Introduction
In the years of the refugee crisis (2015 and onwards), more than 1.8 million refugees and migrants (UNCHR, 2021) arrived in Europe fleeing waraffected countries and persecution. Migration to Europe is not a new and sudden phenomenon, yet its policies have been historically anti-migratory and repressive, driven by ‘securitanianism’ and exclusion (Vitus and Lidén, 2010; Teloni et al, 2020). This has resulted in catastrophic human casualties – 16,668 people dying or gone missing so far in the Mediterranean Sea (UNCHR, 2021).
The context that refugees face upon arrival involves a further brutal reality by being detained in overcrowded camps such as Calais (France) and the Aegean islands (Greece), with inhumane conditions and limited resources to respond to peoples’ needs (Kourachanis, 2018, 2019; GNCHR, 2019). Commenting on the cruel conditions of ‘slow death’ at the Calais camp, Davies et al (2017) concluded that the brutality that refugees suffer becomes a ‘necropolitical experience’: structural dehumanisation, where suffering is normalised through a deliberate and violent series of (in)actions by the European and national institutions. Similar ‘necropolitical’ experiences have been discussed for the Scottish context (Farmer, 2020) where notions of ‘illegality’ exclude refugees from public resources and support.
In contrast, numerous anti-racist and solidarity initiatives flourished across Europe during the refugee crisis. In Greece, while the country was already seven years into deep recession, a movement mobilised to respond to the immediate refugee needs (that is, rescues from the sea, provision of food and dry clothes, medical help, shelter, access to phones). In addition, there was resistance and challenges to institutions and legal frameworks through collective action and engaging in advocacy for refugee rights, campaigns and demonstrations (Teloni and Mantanika, 2015; Oikonomakis, 2018; Dedotsi et al, 2019).

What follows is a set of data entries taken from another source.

/-- LOAD of an image too large (20_memory R61). -/
theorem loadImage_of_too_large {image : List Byte} (large : Config.maxImage < image.length) (s : State) :
    loadImage image s = s :=
  if_neg (mt imageWellFormed_iff.mp (Nat.not_le.mpr large))

theorem keyPress_mem (key : Nibble) (s : State) : (keyPress key s).mem = s.mem := by
  unfold keyPress
  split <;> rfl

/-- An event other than STEP keeps memory, empties its list of changed cells, or places an image that fits. -/
theorem AfterEvent.mem {s t : State} (after : AfterEvent s t) :
    t.mem = s.mem ∨ t.mem = [] ∨
      ∃ image : List Byte, image.length ≤ Config.maxImage ∧ t.mem = putBytes Config.progBase image s.mem := by
  rcases after with rfl | rfl | ⟨image, -, rfl⟩ | ⟨key, rfl⟩ | rfl | rfl
  · exact .inl rfl
  · exact .inr (.inl rfl)
  · rcases Nat.lt_or_ge Config.maxImage image.length with large | fits
    · exact .inl (by rw [loadImage_of_too_large large])
    · exact .inr (.inr ⟨image, fits, by rw [loadImage_of_fits fits]⟩)
  · exact .inl (keyPress_mem key s)
  · exact .inl rfl
  · exact .inl rfl

/-- A step keeps what is true of memory at reset and is kept by the placing of an image and by guarded stores: nothing else
changes memory. -/
theorem step_keeps_mem {Q : Memory → Prop} {s t : State} (h : step s = .next t) (hs : Q s.mem) (reset : Q [])
    (load : ∀ {m} {image : List Byte}, image.length ≤ Config.maxImage → Q m → Q (putBytes Config.progBase image m))
    (stores : ∀ {m} a ws, Q m → Q (storeBytes a ws m).1) : Q t.mem := by
  refine step_keeps (P := fun s => Q s.mem) h hs (fun _ _ hs => hs) (fun {s t} hs after => ?_) (fun _ _ _ hs => hs)
    (fun _ _ _ _ _ hs => hs) (fun {i s t} _ _ _ hs ran => ?_)
  · rcases after.mem with same | empty | ⟨image, fits, placed⟩
    · exact same ▸ hs
    · exact empty ▸ reset
    · exact placed ▸ load fits hs
  · rcases exec_mem ran with same | ⟨ws, stored⟩
    · exact same ▸ hs
    · exact stored ▸ stores s.i.toNat ws hs

/-- An image that fits ends inside memory. -/
theorem progBase_add_le {image : List Byte} (fits : image.length ≤ Config.maxImage) :
    Config.progBase + image.length ≤ Config.memSize := by
  simp only [Config.maxImage, Config.memSize, Config.progBase] at *
  omega

/-- Settles O50: the empty list is canonical, and both ways of writing bytes keep the form. -/
theorem stepKeepsMemoryCanonical : Obligations.StepKeepsMemoryCanonical := by
  intro s t hs h
  exact step_keeps_mem (Q := fun m => m.wf = true) h hs rfl
    (fun fits hm => wf_putBytes hm Config.progBase _ (progBase_add_le fits)) (fun a ws hm => wf_storeBytes hm a ws)

/-- A LOAD writes from `PROG_BASE` upward, so no byte below it (20_memory R60, R61). -/
theorem readByte_load_reserved {m : Memory} (hm : m.wf = true) {image : List Byte}
    (fits : image.length ≤ Config.maxImage) {a : Nat} (reserved : a < Config.progBase) :
    readByte (putBytes Config.progBase image m) a = readByte m a := by
  rw [readByte_putBytes hm Config.progBase image (progBase_add_le fits), if_neg (by omega)]

/-- Settles O51: together with the canonical form, which says what is read back, the reserved bytes are kept by LOAD and by every
guarded store. -/
theorem stepKeepsReservedRegion : Obligations.StepKeepsReservedRegion := by
  intro s t hm hr h
  have both := step_keeps_mem (Q := fun m => m.wf = true ∧ ∀ a, a < Config.progBase → readByte m a = resetByte a) h
    ⟨hm, hr⟩ ⟨rfl, fun _ _ => rfl⟩
    (fun fits ⟨hm, hr⟩ => ⟨wf_putBytes hm Config.progBase _ (progBase_add_le fits),
      fun a ha => (readByte_load_reserved hm fits ha).trans (hr a ha)⟩)
    (fun b ws ⟨hm, hr⟩ => ⟨wf_storeBytes hm b ws,
      fun a ha => (readByte_storeBytes_reserved hm b ws ha).trans (hr a ha)⟩)
  exact both.2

In this contradictory context of structural repression and grassroots solidarity, social workers are among the key professionals in the frontline responding to refugee needs. Considering the limited resources for refugees and the anti-immigration policies, social workers have been found to struggle between being agents of control2 and protecting service users (Humphries, 2004; Guhan and Liebling-Kalifani, 2011; Masocha, 2014; Robinson, 2014; Hagues et al, 2021). The instrumentalisation of bureaucratic and repressive migratory frameworks by professionals has been characterised as ‘everyday bordering’, where othering takes place in multi-layered professional practices (that is, assessments) for entitlement to rights and access to services between ‘deserving’ and ‘undeserving’ populations (Cassidy, 2019; Yuval-Davis et al, 2019).